+++ Supplied data

-- ==== Sys2Proof/Tests/Slice0.lean ====
section
/-! SUPPORT. The model's own tests: terms `Instr.wf` refuses, words written out from the spec's encoding tables and what
they decode to, single steps with the results the spec prints, and a state and operands that meet the hypotheses of each
statement of Certificates/Slice0/Obligations.lean. "R<n>" and the vector names of spec/95_test_vectors.md name the source
of each expected value. -/

namespace Sys2Proof.Machine

/-- Memory holding these bytes from an address on. -/
def State.holding (s : State) (a : Nat) (bs : List Byte) : State := { s with mem := Memory.writeAll s.mem (cellsAt a bs) }

end Sys2Proof.Machine

namespace Sys2Proof.Tests

open Sys2Proof.Machine

set_option Elab.async false

/-! ## Ill-formed terms, one for each check of `Instr.wf` -/

/-- A small drawing header. -/
def draw (rop : BitVec 8) : Draw := ⟨3, false, false, ⟨.c8, rop, 0x40⟩, ⟨0, 0, 2, 1⟩, 0x100000⟩

/-- A small colour source. -/
def src : ColorSrc := ⟨false, 0x40, 0, 0, 0x200000⟩

theorem test_wf_colorBlt : (Instr.colorBlt 4 0 ⟨.c8, 0xF0, 0x40⟩ 1 1 0 0).wf = false := by decide
theorem test_wf_srcCopyBlt : (Instr.srcCopyBlt 3 0 false ⟨.c8, 0xCC, 0x40⟩ 1 1 0 0x40 0).wf = false := by decide
theorem test_wf_setup : (Instr.xySetupBlt 7 0 false false false ⟨.c8, 0xF0, 0x40⟩ ⟨0, 0, 0, 0⟩ 0 0 0 0).wf = false := by decide
theorem test_wf_setupMono :
    (Instr.xySetupMonoPatternSlBlt 6 0 false false false false ⟨.c8, 0xF0, 0x40⟩ ⟨0, 0, 0, 0⟩ 0 0 0 0 0).wf = false := by
  decide
theorem test_wf_setupClip : (Instr.xySetupClipBlt 0 false ⟨0, 0, 0, 0⟩).wf = false := by decide
theorem test_wf_pixel : (Instr.xyPixelBlt 1 false 0 0).wf = false := by decide
theorem test_wf_scanlines : (Instr.xyScanlinesBlt 0 false ⟨0, 0⟩ ⟨0, 0, 1, 1⟩).wf = false := by decide
theorem test_wf_text : (Instr.xyTextBlt 3 false false ⟨0, 0, 1, 1⟩ 0).wf = false := by decide
theorem test_wf_textImmediate : (Instr.xyTextImmediateBlt 2 false false ⟨0, 0, 1, 1⟩ [0, 0]).wf = false := by decide
theorem test_wf_xyColor : (Instr.xyColorBlt 5 (draw 0xF0) 0).wf = false := by decide
theorem test_wf_pat : (Instr.xyPatBlt 5 (draw 0xF0) ⟨0, 0⟩ 0).wf = false := by decide
theorem test_wf_patChroma : (Instr.xyPatChromaBlt 6 (draw 0xF0) 3 ⟨0, 0⟩ 0 0 0).wf = false := by decide
theorem test_wf_patImmediate : (Instr.xyPatBltImmediate 4 (draw 0xF0) ⟨0, 0⟩ []).wf = false := by decide
theorem test_wf_patChromaImmediate : (Instr.xyPatChromaBltImmediate 5 (draw 0xF0) 1 ⟨0, 0⟩ 0 0 []).wf = false := by decide
theorem test_wf_monoPat : (Instr.xyMonoPatBlt 8 (draw 0xF0) false ⟨0, 0⟩ 0 0 0 0).wf = false := by decide
theorem test_wf_monoPatFixed : (Instr.xyMonoPatFixedBlt 5 (draw 0xF0) false 6 ⟨0, 0⟩ 0 0).wf = false := by decide
theorem test_wf_srcCopy : (Instr.xySrcCopyBlt 7 (draw 0xCC) src).wf = false := by decide
theorem test_wf_srcCopyChroma : (Instr.xySrcCopyChromaBlt 6 (draw 0xCC) 0 src 0 0).wf = false := by decide
theorem test_wf_monoSrc : (Instr.xyMonoSrcCopyBlt 7 (draw 0xCC) false 0 0 0 0).wf = false := by decide
theorem test_wf_monoSrcImmediate : (Instr.xyMonoSrcCopyImmediateBlt 5 (draw 0xCC) false 0 0 0 [0]).wf = false := by decide
theorem test_wf_full : (Instr.xyFullBlt 6 (draw 0xCA) ⟨0, 0⟩ src 0).wf = false := by decide
theorem test_wf_fullImmediate : (Instr.xyFullImmediatePatternBlt 7 (draw 0xCA) 0 src []).wf = false := by decide
theorem test_wf_fullMonoSrc : (Instr.xyFullMonoSrcBlt 8 (draw 0xCA) false 0 ⟨0, 0⟩ 0 0 0 0).wf = false := by decide
theorem test_wf_fullMonoSrcImmediate :
    (Instr.xyFullMonoSrcImmediatePatternBlt 5 (draw 0xCA) false 0 0 0 0 0 []).wf = false := by decide
theorem test_wf_fullMonoPattern : (Instr.xyFullMonoPatternBlt 9 (draw 0xCA) false false ⟨0, 0⟩ src 0 0 0 0).wf = false := by
  decide
theorem test_wf_fullMonoPatternMonoSrc :
    (Instr.xyFullMonoPatternMonoSrcBlt 11 (draw 0xCA) false false false 0 ⟨0, 0⟩ 0 0 0 0 0 0 0).wf = false := by decide
theorem test_wf_wait_two_events : (Instr.miWaitForEvent false 0 false false true false true).wf = false := by decide
theorem test_wf_wait_code : (Instr.miWaitForEvent false 6 false false false false false).wf = false := by decide
theorem test_wf_flip_plane : (Instr.miDisplayFlip 1 false 6 0 false 0 0).wf = false := by decide
theorem test_wf_flip_kind : (Instr.miDisplayFlip 1 false 0 0 false 0 1).wf = false := by decide
theorem test_wf_semaphore_nothing : (Instr.miSemaphoreMbox 1 false false false false 0 0 0).wf = false := by decide
theorem test_wf_semaphore_register : (Instr.miSemaphoreMbox 1 false false true true 1 0 0).wf = false := by decide
theorem test_wf_storeDataImm : (Instr.miStoreDataImm 2 false 0 0 1).wf = false := by decide
theorem test_wf_storeDataIndex : (Instr.miStoreDataIndex 1 15 0 0).wf = false := by decide
theorem test_wf_loadRegisterImm : (Instr.miLoadRegisterImm 1 7 0 0).wf = false := by decide
theorem test_wf_updateGtt : (Instr.miUpdateGtt 0 true 0 []).wf = false := by decide
theorem test_wf_storeRegisterMem : (Instr.miStoreRegisterMem 2 true 0 0).wf = false := by decide
theorem test_wf_flushDw : (Instr.miFlushDw 1 false false true false 0 false 0 false 0 0).wf = false := by decide
theorem test_wf_loadRegisterMem : (Instr.miLoadRegisterMem 0 true false 0 0).wf = false := by decide
theorem test_wf_batchBufferStart : (Instr.miBatchBufferStart 1 false 0).wf = false := by decide

/-! ## Decoding: one word sequence for each command, as its rule prints it -/

/-- R280: fill 16 pixels by 2 lines. -/
theorem test_decode_colorBlt : decode [0x50000003, 0x00F00040, 0x00020010, 0x00100000, 0x0000005A] =
    .ok (.colorBlt 3 0 ⟨.c8, 0xF0, 0x40⟩ 2 16 0x100000 0x5A) := by decide
/-- Vector M8, X direction 1. -/
theorem test_decode_srcCopyBlt : decode [0x50C00004, 0x40CC0040, 0x00010004, 0x00300003, 0x00000040, 0x00200003] =
    .ok (.srcCopyBlt 4 0 true ⟨.c8, 0xCC, 0x40⟩ 1 4 0x300003 0x40 0x200003) := by decide
/-- R290. -/
theorem test_decode_xySetupBlt :
    decode [0x40700006, 0x43F01000, 0, 0x01E00280, 0x00400000, 0, 0xFFFFFFFF, 0x00010000] =
    .ok (.xySetupBlt 6 3 false true false ⟨.c32, 0xF0, 0x1000⟩ ⟨0, 0, 640, 480⟩ 0x400000 0 0xFFFFFFFF 0x10000) := by decide
/-- R291, with solid select and pattern transparency of vector T9. -/
theorem test_decode_xySetupMonoPatternSlBlt :
    decode [0x44400007, 0x90F00040, 0, 0, 0x00100000, 0x22, 0xFF, 0xAA55AA55, 0xAA55AA55] =
    .ok (.xySetupMonoPatternSlBlt 7 0 false true false true ⟨.c8, 0xF0, 0x40⟩ ⟨0, 0, 0, 0⟩ 0x100000 0x22 0xFF 0xAA55AA55
      0xAA55AA55) := by decide
/-- R292. -/
theorem test_decode_xySetupClipBlt : decode [0x40C00001, 0x0014000A, 0x00DC006E] =
    .ok (.xySetupClipBlt 1 false ⟨10, 20, 110, 220⟩) := by decide
/-- R293. -/
theorem test_decode_xyPixelBlt : decode [0x49000000, 0x00020005] = .ok (.xyPixelBlt 0 false 5 2) := by decide
/-- Vector T5: both seeds. -/
theorem test_decode_xyScanlinesBlt : decode [0x49403501, 0x00010002, 0x00030006] =
    .ok (.xyScanlinesBlt 1 false ⟨3, 5⟩ ⟨2, 1, 6, 3⟩) := by decide
/-- R295. -/
theorem test_decode_xyTextBlt : decode [0x49800002, 0x00800080, 0x00880088, 0x00050000] =
    .ok (.xyTextBlt 2 false false ⟨128, 128, 136, 136⟩ 0x50000) := by decide
/-- R296, with the byte-packed bit 16. -/
theorem test_decode_xyTextImmediateBlt : decode [0x4C410003, 0x00800080, 0x00880088, 1, 2] =
    .ok (.xyTextImmediateBlt 3 false true ⟨128, 128, 136, 136⟩ [1, 2]) := by decide
/-- R310. -/
theorem test_decode_xyColorBlt : decode [0x54300004, 0x03F01000, 0x0005000A, 0x00070014, 0x00400000, 0x00FF0000] =
    .ok (.xyColorBlt 4 ⟨3, false, false, ⟨.c32, 0xF0, 0x1000⟩, ⟨10, 5, 20, 7⟩, 0x400000⟩ 0xFF0000) := by decide
/-- R311. -/
theorem test_decode_xyPatBlt : decode [0x54401004, 0x00F00040, 0, 0x00020010, 0x00100000, 0x00010000] =
    .ok (.xyPatBlt 4 ⟨0, false, false, ⟨.c8, 0xF0, 0x40⟩, ⟨0, 0, 16, 2⟩, 0x100000⟩ ⟨1, 0⟩ 0x10000) := by decide
/-- R312. -/
theorem test_decode_xyPatChromaBlt :
    decode [0x5D8E0006, 0x00F00040, 0, 0x00020010, 0x00100000, 0x00010000, 0x10, 0x1F] =
    .ok (.xyPatChromaBlt 6 ⟨0, false, false, ⟨.c8, 0xF0, 0x40⟩, ⟨0, 0, 16, 2⟩, 0x100000⟩ 7 ⟨0, 0⟩ 0x10000 0x10 0x1F) := by
  decide
/-- R313. -/
theorem test_decode_xyPatBltImmediate :
    decode [0x5C800013, 0x00F00040, 0, 0x00020004, 0x00100000, 1, 2, 3, 4, 5, 6, 7, 8, 9, 10, 11, 12, 13, 14, 15, 16] =
    .ok (.xyPatBltImmediate 0x13 ⟨0, false, false, ⟨.c8, 0xF0, 0x40⟩, ⟨0, 0, 4, 2⟩, 0x100000⟩ ⟨0, 0⟩
      [1, 2, 3, 4, 5, 6, 7, 8, 9, 10, 11, 12, 13, 14, 15, 16]) := by decide
/-- Vector P7's header, with two DWords of data. -/
theorem test_decode_xyPatChromaBltImmediate :
    decode [0x5DCE0007, 0x00F00040, 0, 0x00010008, 0x00100000, 0x10, 0x1F, 1, 2] =
    .ok (.xyPatChromaBltImmediate 7 ⟨0, false, false, ⟨.c8, 0xF0, 0x40⟩, ⟨0, 0, 8, 1⟩, 0x100000⟩ 7 ⟨0, 0⟩ 0x10 0x1F
      [1, 2]) := by decide
/-- R315. -/
theorem test_decode_xyMonoPatBlt :
    decode [0x54800007, 0x10F00040, 0, 0x00020008, 0x00100000, 0, 0xFF, 0xAA55AA55, 0xAA55AA55] =
    .ok (.xyMonoPatBlt 7 ⟨0, false, false, ⟨.c8, 0xF0, 0x40⟩, ⟨0, 0, 8, 2⟩, 0x100000⟩ true ⟨0, 0⟩ 0 0xFF 0xAA55AA55
      0xAA55AA55) := by decide
/-- R316: the fixed pattern 1, horizontal seed 4. -/
theorem test_decode_xyMonoPatFixedBlt : decode [0x5640C005, 0x00F00040, 0, 0x00010008, 0x00100000, 0, 0xFF] =
    .ok (.xyMonoPatFixedBlt 5 ⟨0, false, false, ⟨.c8, 0xF0, 0x40⟩, ⟨0, 0, 8, 1⟩, 0x100000⟩ false 1 ⟨4, 0⟩ 0 0xFF) := by
  decide
/-- R330. -/
theorem test_decode_xySrcCopyBlt :
    decode [0x54C00006, 0x00CC0040, 0x00000002, 0x0001000A, 0x00200000, 0, 0x00000040, 0x00200000] =
    .ok (.xySrcCopyBlt 6 ⟨0, false, false, ⟨.c8, 0xCC, 0x40⟩, ⟨2, 0, 10, 1⟩, 0x200000⟩ ⟨false, 0x40, 0, 0, 0x200000⟩) := by
  decide
/-- R331: mask 3, mode 001b. -/
theorem test_decode_xySrcCopyChromaBlt :
    decode [0x5CF20008, 0x03CC0040, 0, 0x00010003, 0x00300000, 0x00020001, 0x40, 0x00200000, 0x00FF00FF, 0x00FF00FE] =
    .ok (.xySrcCopyChromaBlt 8 ⟨3, false, false, ⟨.c32, 0xCC, 0x40⟩, ⟨0, 0, 3, 1⟩, 0x300000⟩ 1 ⟨false, 0x40, 1, 2, 0x200000⟩
      0x00FF00FF 0x00FF00FE) := by decide
/-- R332, with transparency; vector N1's start bit 3. -/
theorem test_decode_xyMonoSrcCopyBlt :
    decode [0x55060006, 0x20CC0040, 0, 0x00020006, 0x00100000, 0x00050000, 0x11, 0xFF] =
    .ok (.xyMonoSrcCopyBlt 6 ⟨0, false, false, ⟨.c8, 0xCC, 0x40⟩, ⟨0, 0, 6, 2⟩, 0x100000⟩ true 3 0x50000 0x11 0xFF) := by
  decide
/-- R333. -/
theorem test_decode_xyMonoSrcCopyImmediateBlt :
    decode [0x5C400007, 0x00CC0040, 0, 0x00020004, 0x00100000, 0x11, 0xFF, 0x005000A0, 0] =
    .ok (.xyMonoSrcCopyImmediateBlt 7 ⟨0, false, false, ⟨.c8, 0xCC, 0x40⟩, ⟨0, 0, 4, 2⟩, 0x100000⟩ false 0 0x11 0xFF
      [0x005000A0, 0]) := by decide
/-- R350. -/
theorem test_decode_xyFullBlt :
    decode [0x55400007, 0x00CA0040, 0, 0x00010004, 0x00100000, 0x00000040, 0, 0x00300000, 0x00010000] =
    .ok (.xyFullBlt 7 ⟨0, false, false, ⟨.c8, 0xCA, 0x40⟩, ⟨0, 0, 4, 1⟩, 0x100000⟩ ⟨0, 0⟩ ⟨false, 0x40, 0, 0, 0x300000⟩
      0x10000) := by decide
/-- R351's header with horizontal seed 2 and two DWords of data. -/
theorem test_decode_xyFullImmediatePatternBlt :
    decode [0x5D002008, 0x00CA0040, 0, 0x00010004, 0x00100000, 0x40, 0x00010002, 0x00300000, 7, 8] =
    .ok (.xyFullImmediatePatternBlt 8 ⟨0, false, false, ⟨.c8, 0xCA, 0x40⟩, ⟨0, 0, 4, 1⟩, 0x100000⟩ 2
      ⟨false, 0x40, 2, 1, 0x300000⟩ [7, 8]) := by decide
/-- R352. -/
theorem test_decode_xyFullMonoSrcBlt :
    decode [0x55800007, 0x00E20040, 0, 0x00010004, 0x00100000, 0x00050000, 0, 0xFF, 0x00010000] =
    .ok (.xyFullMonoSrcBlt 7 ⟨0, false, false, ⟨.c8, 0xE2, 0x40⟩, ⟨0, 0, 4, 1⟩, 0x100000⟩ false 0 ⟨0, 0⟩ 0x50000 0 0xFF
      0x10000) := by decide
/-- R353: start bit 5 in bits 19:17, seed 1 in bits 14:12. -/
theorem test_decode_xyFullMonoSrcImmediatePatternBlt :
    decode [0x5D4A1008, 0x20E20040, 0, 0x00010004, 0x00100000, 0x00050000, 0, 0xFF, 7, 8] =
    .ok (.xyFullMonoSrcImmediatePatternBlt 8 ⟨0, false, false, ⟨.c8, 0xE2, 0x40⟩, ⟨0, 0, 4, 1⟩, 0x100000⟩ true 5 1 0x50000 0
      0xFF [7, 8]) := by decide
/-- R354, solid. -/
theorem test_decode_xyFullMonoPatternBlt :
    decode [0x55C0000A, 0x80CA0040, 0, 0x00010004, 0x00100000, 0x40, 0, 0x00300000, 0, 0xFF, 0xAAAAAAAA, 0xAAAAAAAB] =
    .ok (.xyFullMonoPatternBlt 10 ⟨0, false, false, ⟨.c8, 0xCA, 0x40⟩, ⟨0, 0, 4, 1⟩, 0x100000⟩ true false ⟨0, 0⟩
      ⟨false, 0x40, 0, 0, 0x300000⟩ 0 0xFF 0xAAAAAAAA 0xAAAAAAAB) := by decide
/-- R355, both transparencies. -/
theorem test_decode_xyFullMonoPatternMonoSrcBlt :
    decode [0x5600000A, 0x30C00040, 0, 0x00010004, 0x00100000, 0x00050000, 0, 0x3C, 0x0F, 0xF0, 0xCCCCCCCC, 0xCCCCCCCD] =
    .ok (.xyFullMonoPatternMonoSrcBlt 10 ⟨0, false, false, ⟨.c8, 0xC0, 0x40⟩, ⟨0, 0, 4, 1⟩, 0x100000⟩ false true true 0
      ⟨0, 0⟩ 0x50000 0 0x3C 0x0F 0xF0 0xCCCCCCCC 0xCCCCCCCD) := by decide
/-- R376. -/
theorem test_decode_miNoop : decode [0x00401234] = .ok (.miNoop true 0x1234) := by decide
/-- R384, R371, R377, R372. -/
theorem test_decode_miPlain : decode [0x01000000] = .ok .miUserInterrupt ∧ decode [0x02800000] = .ok .miArbCheck ∧
    decode [0x03800000] = .ok .miReportHead ∧ decode [0x05000000] = .ok .miBatchBufferEnd := by decide
/-- R385: plane A; condition code 0. -/
theorem test_decode_miWaitForEvent :
    decode [0x01800002] = .ok (.miWaitForEvent false 0 false false false false true) ∧
    decode [0x01810000] = .ok (.miWaitForEvent false 1 false false false false false) := by decide
/-- R382. -/
theorem test_decode_miSuspendFlush : decode [0x05800001] = .ok (.miSuspendFlush true) ∧
    decode [0x05800000] = .ok (.miSuspendFlush false) := by decide
/-- R387. -/
theorem test_decode_miDisplayFlip : decode [0x0A080001, 0x00002001, 0x01000000] =
    .ok (.miDisplayFlip 1 false 1 0x80 true 0x1000 0) := by decide
/-- R378. -/
theorem test_decode_miSemaphoreMbox : decode [0x0B140001, 0x00000005, 0x00022040] =
    .ok (.miSemaphoreMbox 1 false false true true 0 5 0x8810) := by decide
/-- R380. -/
theorem test_decode_miStoreDataImm : decode [0x10400002, 0, 0x00003000, 0xDEADBEEF] =
    .ok (.miStoreDataImm 2 true 0xC00 0xDEADBEEF 0) := by decide
/-- R381. -/
theorem test_decode_miStoreDataIndex : decode [0x10800001, 0x00000080, 0x00000042] =
    .ok (.miStoreDataIndex 1 0x20 0x42 0) := by decide
/-- R375. -/
theorem test_decode_miLoadRegisterImm : decode [0x11000001, 0x00022028, 0x00010001] =
    .ok (.miLoadRegisterImm 1 0 0x880A 0x10001) := by decide
/-- R383. -/
theorem test_decode_miUpdateGtt : decode [0x11C00002, 0x00400000, 0x11, 0x22] =
    .ok (.miUpdateGtt 2 true 0x400 [0x11, 0x22]) := by decide
/-- R379. -/
theorem test_decode_miStoreRegisterMem : decode [0x12400001, 0x00022034, 0x00002000] =
    .ok (.miStoreRegisterMem 1 true 0x880D 0x800) := by decide
/-- R374. -/
theorem test_decode_miFlushDw : decode [0x13004102, 0x00001004, 1, 0] =
    .ok (.miFlushDw 2 false false false false 1 true 0x200 true 1 0) := by decide
/-- R386. -/
theorem test_decode_miLoadRegisterMem : decode [0x14C00001, 0x00022028, 0x00004000] =
    .ok (.miLoadRegisterMem 1 true false 0x880A 0x1000) := by decide
/-- R373. -/
theorem test_decode_miBatchBufferStart : decode [0x18800100, 0x00800000] =
    .ok (.miBatchBufferStart 0 true 0x200000) := by decide
/-- A reserved bit that is not zero is refused by name (R205). -/
theorem test_decode_reserved : decode [0x02800001] = .error (.reservedField "MI_ARB_CHECK") := by decide
/-- An undefined opcode and an undefined client (R200). -/
theorem test_decode_undefined : decode [0x00800000] = .error .undefinedOpcode ∧
    decode [0x60000000] = .error .undefinedOpcode := by decide
/-- Missing DWords. -/
theorem test_decode_truncated : decode [0x40C00001, 0] = .error (.truncated "XY_SETUP_CLIP_BLT") := by decide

++++++

**Brief**
Find all lines in the records that hold the word "DWords". Copy them.

**Solution below**
/-- Vector P7's header, with two DWords of data. -/
/-- R351's header with horizontal seed 2 and two DWords of data. -/
/-- Missing DWords. -/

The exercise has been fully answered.